**What you will do:** Going down the listing below, print exactly each line from the one with "how many reads" up to and including the one with "theorem exec_checksInOrder (i", and skip the rest.

**Supplied data:**
■ ■ ■ ■ ■

/-- Settles O15: with VALID sources a group command has only the checks of its curve contract left. -/
theorem curveContractFaults : Obligations.CurveContractFaults := by
  intro s d a b hs ha
  simp only [← PPoint.onCurve_iff, ← APoint.onCurve_iff]
  refine ⟨?pdbl, fun hb => ?psmul, fun hb => ?padd, fun hb => ?pmadd⟩
  case pdbl =>
    have heq := (execPdbl_eq s d a).trans (if_pos ha)
    exact heq.congr_left.trans (curve_check_iff hs rfl)
  case psmul =>
    have heq := (execPsmul_eq s d a b).trans ((if_pos ha).trans (if_pos hb))
    exact heq.congr_left.trans (curve_check_iff hs rfl)
  case padd =>
    have heq := (execPadd_eq s d a b).trans ((if_pos ha).trans (if_pos hb))
    exact heq.congr_left.trans (curve_checks_iff hs rfl)
  case pmadd =>
    have heq := (execPmadd_eq s d a b).trans ((if_pos ha).trans (if_pos hb))
    exact heq.congr_left.trans (curve_checks_iff hs rfl)

/-! ### The group commands on the curve (R297 to R300) -/

/-- PDBL of a VALID on-curve register (R297). -/
theorem exec_pdbl {s : State} (d : Reg) {a : Reg} (ha : s.validAt (.P, a) = true)
    (hq : onP s.build.b (s.P.get a).val) :
    exec (.pdbl d a) s = .next (s.writeP d (dblForm s.build.b (s.P.get a).val)).advance := by
  rw [← dbl_eq_dblForm]
  exact (execPdbl_eq s d a).trans ((if_pos ha).trans (if_pos (PPoint.onCurve_iff.mpr hq)))

/-- Settles O45: PDBL writes the formula multiplied out. -/
theorem doublingFormula : Obligations.DoublingFormula := fun _ d _ ha hq => exec_pdbl d ha hq

/-- Settles O46: PADD and PMADD write the same formula, with Z2 = 1 for PMADD. -/
theorem additionFormulas : Obligations.AdditionFormulas := by
  intro s d a b ha hq
  refine ⟨fun hb hr => ?padd, fun hb hr => ?pmadd⟩
  case padd =>
    rw [← add_eq_addForm]
    exact (execPadd_eq s d a b).trans ((if_pos ha).trans ((if_pos hb).trans
      ((if_pos (PPoint.onCurve_iff.mpr hq)).trans (if_pos (PPoint.onCurve_iff.mpr hr)))))
  case pmadd =>
    rw [← madd_eq_addForm]
    exact (execPmadd_eq s d a b).trans ((if_pos ha).trans ((if_pos hb).trans
      ((if_pos (PPoint.onCurve_iff.mpr hq)).trans (if_pos (APoint.onCurve_iff.mpr hr)))))

/-- Settles O47: the recursion over the bits is the fold over their indices, and a scalar 0 keeps the identity. -/
theorem scalarMultiplicationScansAllBits : Obligations.ScalarMultiplicationScansAllBits := by
  intro s d a b ha hb hq
  refine ⟨smul s.build.b (s.P.get a).val (s.S.get b).val, ?psmul, smulBits_eq_foldl _ _ _ 256 _, fun h0 => ?zero⟩
  case psmul =>
    exact (execPsmul_eq s d a b).trans ((if_pos ha).trans ((if_pos hb).trans (if_pos (PPoint.onCurve_iff.mpr hq))))
  case zero =>
    rw [h0]
    exact smulBits_zero _ _ 256

/-- Settles O48: the triple PDBL writes is the doubling formula's, which keeps the curve equation. -/
theorem doublingKeepsTheCurveEquation : Obligations.DoublingKeepsTheCurveEquation := by
  intro s t d a ha hq ht
  obtain rfl : t = (s.writeP d (dblForm s.build.b (s.P.get a).val)).advance :=
    next_eq_next.mp ((exec_pdbl d ha hq).symm.trans ht)
  have hd : (s.writeP d (dblForm s.build.b (s.P.get a).val)).advance.P.get d =
      ⟨true, dblForm s.build.b (s.P.get a).val⟩ := RegFile.get_write_same _ _ _
  obtain ⟨heq, -⟩ := hq
  refine ⟨congrArg Slot.valid hd, ?_⟩
  rw [hd]
  exact onEquation_dblForm heq

end Sys2Proof.Machine
end

section
/-! PROOFS. The checks of a command in the order of 60_exceptions.md R360: the range of its DMEM access, the VALID bits of its
sources, then its contract (R341, R344 to R347). -/

namespace Sys2Proof.Machine

open Claims (faulted beValue)

/-! ### The order of the checks (R360) -/

/-- A fault entry records the code of its own exception only. -/
theorem raised_ne_faulted {e : Cause} {s : State} {code : BitVec 8} (h : e.code ≠ code) : raised e s ≠ .next (faulted s code) :=
  fun hr => h (congrArg State.cause (Host.Outcome.next.inj hr))

/-- An answer `r` from `s` that checks its DMEM access first and the VALID bits of `es` next: E_DADDR exactly where the access
leaves DMEM, and else E_UNINIT exactly where an entry of `es` is not VALID. -/
structure ChecksInOrder (s : State) (access : Option (Nat × Nat)) (es : List Entry) (r : StepResult) : Prop where
  daddr : r = .next (faulted s 3) ↔ ¬∀ q ∈ access, q.1 + q.2 ≤ s.build.dmemBytes
  uninit : (∀ q ∈ access, q.1 + q.2 ≤ s.build.dmemBytes) →
    (r = .next (faulted s 4) ↔ ¬∀ e ∈ es, s.validAt e = true)

namespace ChecksInOrder

variable {s : State} {r : StepResult} {es : List Entry}

/-- Nothing left to check: neither E_DADDR nor E_UNINIT. -/
theorem ofNe (h3 : r ≠ .next (faulted s 3)) (h4 : r ≠ .next (faulted s 4)) : ChecksInOrder s none [] r where
  daddr := iff_of_false h3 (by simp)
  uninit _ := iff_of_false h4 (by simp)

/-- A command that completes, FAULT kept. -/
theorem done (hs : s.fault = false) {t : State} (ht : t.fault = s.fault := by rfl) :
    ChecksInOrder s none [] (s.run (pure t)) :=
  ofNe (next_ne_faulted hs ht 3) (next_ne_faulted hs ht 4)

/-- A check of the contract, after which nothing is read. -/
theorem contract {c : Prop} [Decidable c] {e : Cause} {f : Unit → Except Cause State}
    (h : ChecksInOrder s none [] (s.run (f ()))) (he : e.code ≠ 3 ∧ e.code ≠ 4 := by decide) :
    ChecksInOrder s none [] (s.run (require c e >>= f)) := by
  rw [run_require]
  split
  · exact h
  · exact ofNe (raised_ne_faulted he.1) (raised_ne_faulted he.2)

/-- A read of an entry: E_UNINIT where it is not VALID, and else what the rest of the command answers. -/
theorem read {α : Type} {file : RegFile α} {i : Reg} {e : Entry} {f : α → Except Cause State}
    (h : ChecksInOrder s none es (s.run (f (file.get i).val))) (hv : s.validAt e = (file.get i).valid := by rfl) :
    ChecksInOrder s none (e :: es) (s.run (file.read i >>= f)) := by
  rw [run_read, ← hv]
  split
  · next he => exact ⟨h.daddr, fun hin => (h.uninit hin).trans (by simp [he])⟩
  · next he =>
    exact ⟨iff_of_false (raised_ne_faulted (by decide)) (by simp), fun _ => iff_of_true rfl (by simp [he])⟩

/-- A load, or the range check of a store: E_DADDR where the access leaves DMEM, whatever comes after it would answer. -/
theorem access {α : Type} {x : Except Cause α} {v : α} {a n : Nat} {f : α → Except Cause State}
    (hx : ∀ g, s.run (x >>= g) = if a + n ≤ s.build.dmemBytes then s.run (g v) else raised .daddr s)
    (h : ChecksInOrder s none es (s.run (f v))) : ChecksInOrder s (some (a, n)) es (s.run (x >>= f)) := by
  rw [hx]
  split
  · next hin =>
    exact ⟨h.daddr.trans (by simp [hin]), fun _ => h.uninit (by simp)⟩
  · next hout =>
    exact ⟨iff_of_true rfl (by simp [hout]), fun hin => absurd (hin _ rfl) hout⟩

end ChecksInOrder

/-- Every command checks its DMEM access, then its sources in slot order, then its contract. The cases go by how many reads
and contract checks a command makes before it completes. -/
theorem exec_checksInOrder (i : Instr) {s : State} (hs : s.fault = false) :
    ChecksInOrder s (dataAccess i) (sources i) (exec i s) := by
  cases i with
  | nop | halt | jmp | ldlc | cldi | fldi | sldi | aid | agen | pid | pgen => exact .done hs
  | cnot | fmov | fnorm | fnormw | smov | sred | agetx | agety | aisid | aonc | amov | pa2p | ptoa | pisid | pmov =>
    exact .read (.done hs)
  | loop => exact .read (.done hs (by split <;> rfl))
  | cand | cor | cxor | sadd | smulw | seq | slt | aeq => exact .read (.read (.done hs))
  | fsel | ssel | asel | psel => exact .read (.read (.read (.done hs)))
  | fmuls | fneg | fsqr | fisz | fisodd | finv | fsqrt | pdbl => exact .read (.contract (.done hs))
  | fadd | psmul => exact .read (.read (.contract (.done hs)))
  | fmul | feq | amk | padd | pmadd => exact .read (.read (.contract (.contract (.done hs))))
  | fldb d a addr => exact .access (run_loadField s addr) (.done hs)
  | fldbu d addr => exact .access (run_loadField s addr) (.contract (.done hs))
  | sldb d a addr => exact .access (run_loadScalar s addr) (.done hs)
  | wldb d addr => exact .access (run_loadWide s addr) (.done hs)
  | fstb a addr => exact .access (run_checkRange s (dataAddr addr) 28) (.read (.contract (.done hs (by simp))))
  | sstb a addr => exact .access (run_checkRange s (dataAddr addr) 32) (.read (.done hs (by simp)))
  | wstb a addr => exact .access (run_checkRange s (dataAddr addr) 64) (.read (.done hs (by simp)))

/-- Settles O11: once the access is in range, the VALID bits of the sources are tested before anything else. -/
theorem uninitializedSourceFaults : Obligations.UninitializedSourceFaults := fun i _ hin hs =>
  (exec_checksInOrder i hs).uninit hin

/-- Settles O12: the range check stands before every read. -/
theorem dataRangeIsCheckedFirst : Obligations.DataRangeIsCheckedFirst := fun i _ hs => (exec_checksInOrder i hs).daddr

■ ■ ■ ■ ■

**The completed task:**
/-- Every command checks its DMEM access, then its sources in slot order, then its contract. The cases go by how many reads
and contract checks a command makes before it completes. -/
theorem exec_checksInOrder (i : Instr) {s : State} (hs : s.fault = false) :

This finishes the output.